In the wake of living on the West Coast for the vast majority of his life, Kuromiya moved to the eastern US to attend the University of Pennsylvania beginning in 1961. There, Kuromiya wanted to get involved as an activist both for human rights and antiwar efforts. Among other protest events, the next year, he partook in the Congress for Racial Equality’s sit-ins at diners in Maryland.

Kiyoshi Kuromiya marks his inspiration to move to Philadelphia in 1961 due exclusively to the name “City of Brotherly Love,” and Kuromiya’s activism started during the 1960s when he became engaged with civil rights organizing.

Kuromiya began attending college at the University of Pennsylvania in September 1961 as one of six Benjamin Franklin National Scholars; he was a part of a large scholarship that covered almost every one of the related costs of attending.

Kiyoshi decided to study architecture, feeling that it was a field that included a variety of humanistic fields and was propelled by Louis Kahn who too went to Penn and was a professor of architecture at the School of Design.

In 1963, Kiyoshi Kuromiya had the honor of being in participation for Dr. Martin Luther King Jr. “I Have a Dream” speech, and in time Kuromiya became one of Dr. King’s assistants.

Kiyoshi Kuromiya officially emerged as gay in 1965, at the first “Annual Reminder,” a yearly dissent using picket signs to help the public of the rights that the gay community basically didn’t have. After four years, after the Stonewall Riots, Kiyoshi Kuromiya helped help establish the Gay Liberation Front, a group intended to assist men with managing the depression of having an alternate gender identity.

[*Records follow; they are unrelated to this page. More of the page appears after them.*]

/-- Layer selection (R382, R383): the candidates are the opaque pixels that the window lets through, each with its priority and
its order, 0 for the object row and `1 + n` for layer `n`; in front stands the lower priority, then the lower order; the
composed colour is the effect on the two front-most, the backdrop, colour 0 of the palette, behind them. -/
def Obligations.ComposeTakesTheFrontTwo : Prop :=
  ∀ (s : State) (y x : Nat) (c : Ix4 → Slot) (d : ObjSlot),
    (∀ n, bgSlot s y n x = some (c n)) → objSlot s y x = some d →
    let ctl := winCtl s y x d
    let back := paletteColor s 0
    ∃ front : List Layer,
      (∀ l, l ∈ front ↔
        (∃ n col, c n = some col ∧ ctl.getLsbD n.toNat = true ∧
          l = ⟨(s.bgcnt.get n).priority.toNat, 1 + n.toNat, n.toNat, col⟩) ∨
        (∃ col, d.color = some col ∧ ctl.getLsbD 4 = true ∧ l = ⟨d.priority.toNat, 0, 4, col⟩)) ∧
      front.Pairwise (fun a b => a.priority < b.priority ∨ (a.priority = b.priority ∧ a.order < b.order)) ∧
      compose s y x = some
        (match front with
        | [] => effect s ctl d 5 back none
        | [a] => effect s ctl d a.id a.color (some (5, back))
        | a :: b :: _ => effect s ctl d a.id a.color (some (b.id, b.color)))

/-- The blend effect (R385): when each of its branches is taken. -/
def Obligations.EffectBranches : Prop :=
  ∀ (s : State) (ctl : BitVec 6) (d : ObjSlot) (id : Nat) (top : Color) (second : Option (Nat × Color)),
    let first := s.bldcnt.targets.e0.getLsbD id = true
    let semi := id = 4 ∧ d.alpha = true
    let target := fun id2 : Nat => s.bldcnt.targets.e1.getLsbD id2 = true
    let e := effect s ctl d id top second
    (ctl.getLsbD 5 = false → e = top) ∧
    (ctl.getLsbD 5 = true → ∀ id2 c2, second = some (id2, c2) → target id2 →
      semi ∨ (first ∧ s.bldcnt.sfx = 1) → e = alphaBlend s.eva s.evb top c2) ∧
    (ctl.getLsbD 5 = true → second = none ∨ (∃ id2 c2, second = some (id2, c2) ∧ ¬ target id2) ∨ ¬ semi →
      (¬ first ∨ s.bldcnt.sfx = 0 → e = top) ∧
      (first → s.bldcnt.sfx = 2 → e = brighten s.evy top) ∧
      (first → s.bldcnt.sfx = 3 → e = darken s.evy top)) ∧
    (ctl.getLsbD 5 = true → first → s.bldcnt.sfx = 1 →
      second = none ∨ (∃ id2 c2, second = some (id2, c2) ∧ ¬ target id2) → e = top)

/-- The blend unit (R386, R387, R391, R392, R393): every channel of the three effects, with the factors clamped to 16; blending
a colour with itself by factors that sum to 16 gives it back. `ConvertColor` (R398) in its default format. -/
def Obligations.BlendAndPixelArithmetic : Prop :=
  (∀ (eva evb : BitVec 5) (a b : Color) (k : Nat), k < 3 →
    channel (alphaBlend eva evb a b) k =
      min 31 ((channel a k * min 16 eva.toNat + channel b k * min 16 evb.toNat) / 16)) ∧
  (∀ (evy : BitVec 5) (a : Color) (k : Nat), k < 3 →
    channel (brighten evy a) k = channel a k + (31 - channel a k) * min 16 evy.toNat / 16 ∧
    channel (darken evy a) k = channel a k * (16 - min 16 evy.toNat) / 16) ∧
  (∀ eva evb : BitVec 5, eva.toNat + evb.toNat = 16 → ∀ a : Color, alphaBlend eva evb a a = a) ∧
  (∀ c : Color,
    convertColor .argb32 c =
      0xFF000000 ||| ((c.extractLsb' 0 5).setWidth 32 <<< 19) ||| ((c.extractLsb' 5 5).setWidth 32 <<< 11) |||
        ((c.extractLsb' 10 5).setWidth 32 <<< 3))
end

Kiyoshi Kuromiya proceeded with his activism work for decades after that, including helping public awareness of the AIDS epidemic during the ’80s the whole way through to the late ’90s. Kiyoshi Kuromiya died because of cancer-related complications on May 10, 2000, at 57 years old.

To get a more in-depth look at Kiyoshi Kuromiya’s life, make certain to look at the special exhibit from the Heart Mountain Wyoming Foundation on Google Arts and Culture, which incorporates photos of the man himself.

The Google Doodle honoring Kiyoshi Kuromiya portrays a building in the city, painted with a mural of Kuromiya. In a vignette to the left, you can see a dissent before Philadelphia’s Independence Hall, while the right side shows a phone and the Progress Pride flag. Concerning why Google picked this day to respect the respected activist, Kiyoshi Kuromiya was inducted into the National LGBTQ Wall of Honor on June 4, 2019.

To honor his contributions to the battle for civil rights, as well as the anti-war movement, Google on Saturday will devote its Pride Doodle to Kiyoshi Kuromiya on the third anniversary of his induction to the National LGBTQ Wall of Honor at the Stonewall National Monument.